Segment Start: DATA TO PROCESS

/-- A read of the whole register at address `a` by a requester: its word, and what the read does (semaphores,
claims, received events, latched halves). -/
def State.readReg (s : State) (r : Req) (a : Nat) : Word × State :=
  match regKey r a with
  | none => (0#32, s)
  | some k =>
    if 0x40080800 ≤ k && k < 0x40080900 then s.semRead (semCode r) ((k - 0x40080800) / 4)
    else if 0x40084000 ≤ k && k < 0x4008C000 && k % 0x800 = 0x2A4 then s.claim ((k - 0x40084000) / 0x800)
    else if k = R.LINK_RXEV.reg then s.rxevTake
    else if readLatch (k - 4) && 4 ≤ k && (s.hiLatch.at none k).isSome then ((s.hiLatch.at none k).getD 0#32, s)
    else
      let x := s.shown k
      let wo : Word := match regRowOf (k % 2 ^ 32) with | some y => BitVec.ofNat 32 y.wo | none => 0#32
      let s := if readLatch k then
          let h := (x.2.shown (k + 4)).1
          { x.2 with hiLatch := x.2.hiLatch.put none (k + 4) (some h) }
        else x.2
      (x.1 &&& ~~~wo, s)

/-! ## Shared SRAM, trace and sample queue as bytes (R228, R309, R201) -/

/-- The words of the shared SRAM that `n` bytes from offset `o` touch. -/
def touched (o n : Nat) : List Nat :=
  if n = 0 then [] else (List.range ((o + n - 1) / 8 - o / 8 + 1)).map (fun i => o / 8 + i)

/-- The bytes of the shared SRAM, with every word read correctly. -/
def State.sramBytes (s : State) (o n : Nat) : List Byte :=
  (((touched o n).flatMap (fun k => wordBytes (s.evt.sram.at 0#64 k))).drop (o % 8)).take n

/-- Whether a word of the shared SRAM that `n` bytes from `o` touch is poisoned. -/
def State.sramPoisoned (s : State) (o n : Nat) : Bool := (touched o n).any (fun k => s.evt.sramBad.at false k)

/-- The bytes of word `k` that a write of `bytes` at offset `o` covers, over the old ones. -/
def mergeWord (k : Nat) (old : BitVec 64) (o : Nat) (bytes : List Byte) : BitVec 64 :=
  BitVec.ofNat 64 (bytesLE ((wordBytes old).zipIdx.map (fun (b, i) =>
    if o ≤ 8 * k + i && 8 * k + i < o + bytes.length then bytes.getD (8 * k + i - o) b else b)))

/-- Whether a write of `n` bytes at `o` covers the whole of word `k`. -/
def wholeWord (k o n : Nat) : Bool := o ≤ 8 * k && 8 * k + 8 ≤ o + n

/-- A write to the shared SRAM: refused where it covers a poisoned word in part; a full word clears the poison (R228). -/
def State.sramWrite (s : State) (o : Nat) (bytes : List Byte) : Option State :=
  let ws := touched o bytes.length
  if ws.any (fun k => s.evt.sramBad.at false k && !wholeWord k o bytes.length) then none
  else some (ws.foldl (fun s k => { s with evt := { s.evt with
    sram := s.evt.sram.put 0#64 k (mergeWord k (s.evt.sram.at 0#64 k) o bytes),
    sramBad := s.evt.sramBad.put false k false } }) s)

/-- The 16 bytes of a sillage record (R309). -/
def TraceRec.bytes (t : TraceRec) : List Byte :=
  leBytes 8 t.time.toNat ++ leBytes 2 t.source.toNat ++ leBytes 2 t.code.toNat ++ leBytes 4 t.data.toNat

Segment End: DATA TO PROCESS

▶ [PROMPT]:
What should appear is an exact copy of the lines from the one with "poison (R228). -/" through the end of the entries above, ends included, and no other text.

▶ [YOUR RESPONSE]:
/-- A write to the shared SRAM: refused where it covers a poisoned word in part; a full word clears the poison (R228). -/
def State.sramWrite (s : State) (o : Nat) (bytes : List Byte) : Option State :=
  let ws := touched o bytes.length
  if ws.any (fun k => s.evt.sramBad.at false k && !wholeWord k o bytes.length) then none
  else some (ws.foldl (fun s k => { s with evt := { s.evt with
    sram := s.evt.sram.put 0#64 k (mergeWord k (s.evt.sram.at 0#64 k) o bytes),
    sramBad := s.evt.sramBad.put false k false } }) s)

/-- The 16 bytes of a sillage record (R309). -/
def TraceRec.bytes (t : TraceRec) : List Byte :=
  leBytes 8 t.time.toNat ++ leBytes 2 t.source.toNat ++ leBytes 2 t.code.toNat ++ leBytes 4 t.data.toNat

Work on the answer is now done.